If your storage is behind a virtual network or firewall, set the parameter validate=False in your from_delimited_files() method. This bypasses the initial validation step, and ensures that you can create your dataset from these secure files. For more information about data storage resources behind a virtual network or firewall, visit datastores and datasets in a virtual network.

This code gets the existing workspace and the desired datastore by name.

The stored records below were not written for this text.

-- ==== Sys2Proof/Config.lean ====
section
/-! DEFINITION. What the spec leaves open: free values, constants without a body of which nothing can
be proved. Each is applied to the counter `State.draws`, so that every use has a value of its own. -/

namespace Sys2Proof

/-- DESIGN CHOICE (notes/assumptions/6.md): the byte a RESULT carries as the echo of a sequence number
or command code that the COMMAND's payload was too short to hold. R196 and R197 state no value. -/
opaque Config.missingEcho : Nat → Byte

/-- DESIGN CHOICE (notes/assumptions/7.md): whether, at a load completion, the hold monitor's start
work is taken before the start work of the fare engine and the charge sequencer. R5 and R167 leave
the order open. -/
opaque Config.monitorFirst : Nat → Bool

/-- DESIGN CHOICE (notes/assumptions/3.md): the level of the SERVICE input as a command that waited in
the FIFO reads it at an event whose row carries no level (R161, R163). -/
opaque Config.serviceLevel : Nat → Bool

end Sys2Proof
end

It then passes the datastore and file locations to the path parameter to create a new TabularDataset named weather_ds:

from azureml.core import Workspace, Datastore, Dataset

datastore_name = 'your datastore name'

# get existing workspace
workspace = Workspace.from_config()
    
# retrieve an existing datastore in the workspace by name
datastore = Datastore.get(workspace, datastore_name)

# create a TabularDataset from 3 file paths in datastore
datastore_paths = [(datastore, 'weather/2018/11.csv'),
                   (datastore, 'weather/2018/12.csv'),
                   (datastore, 'weather/2019/*.csv')]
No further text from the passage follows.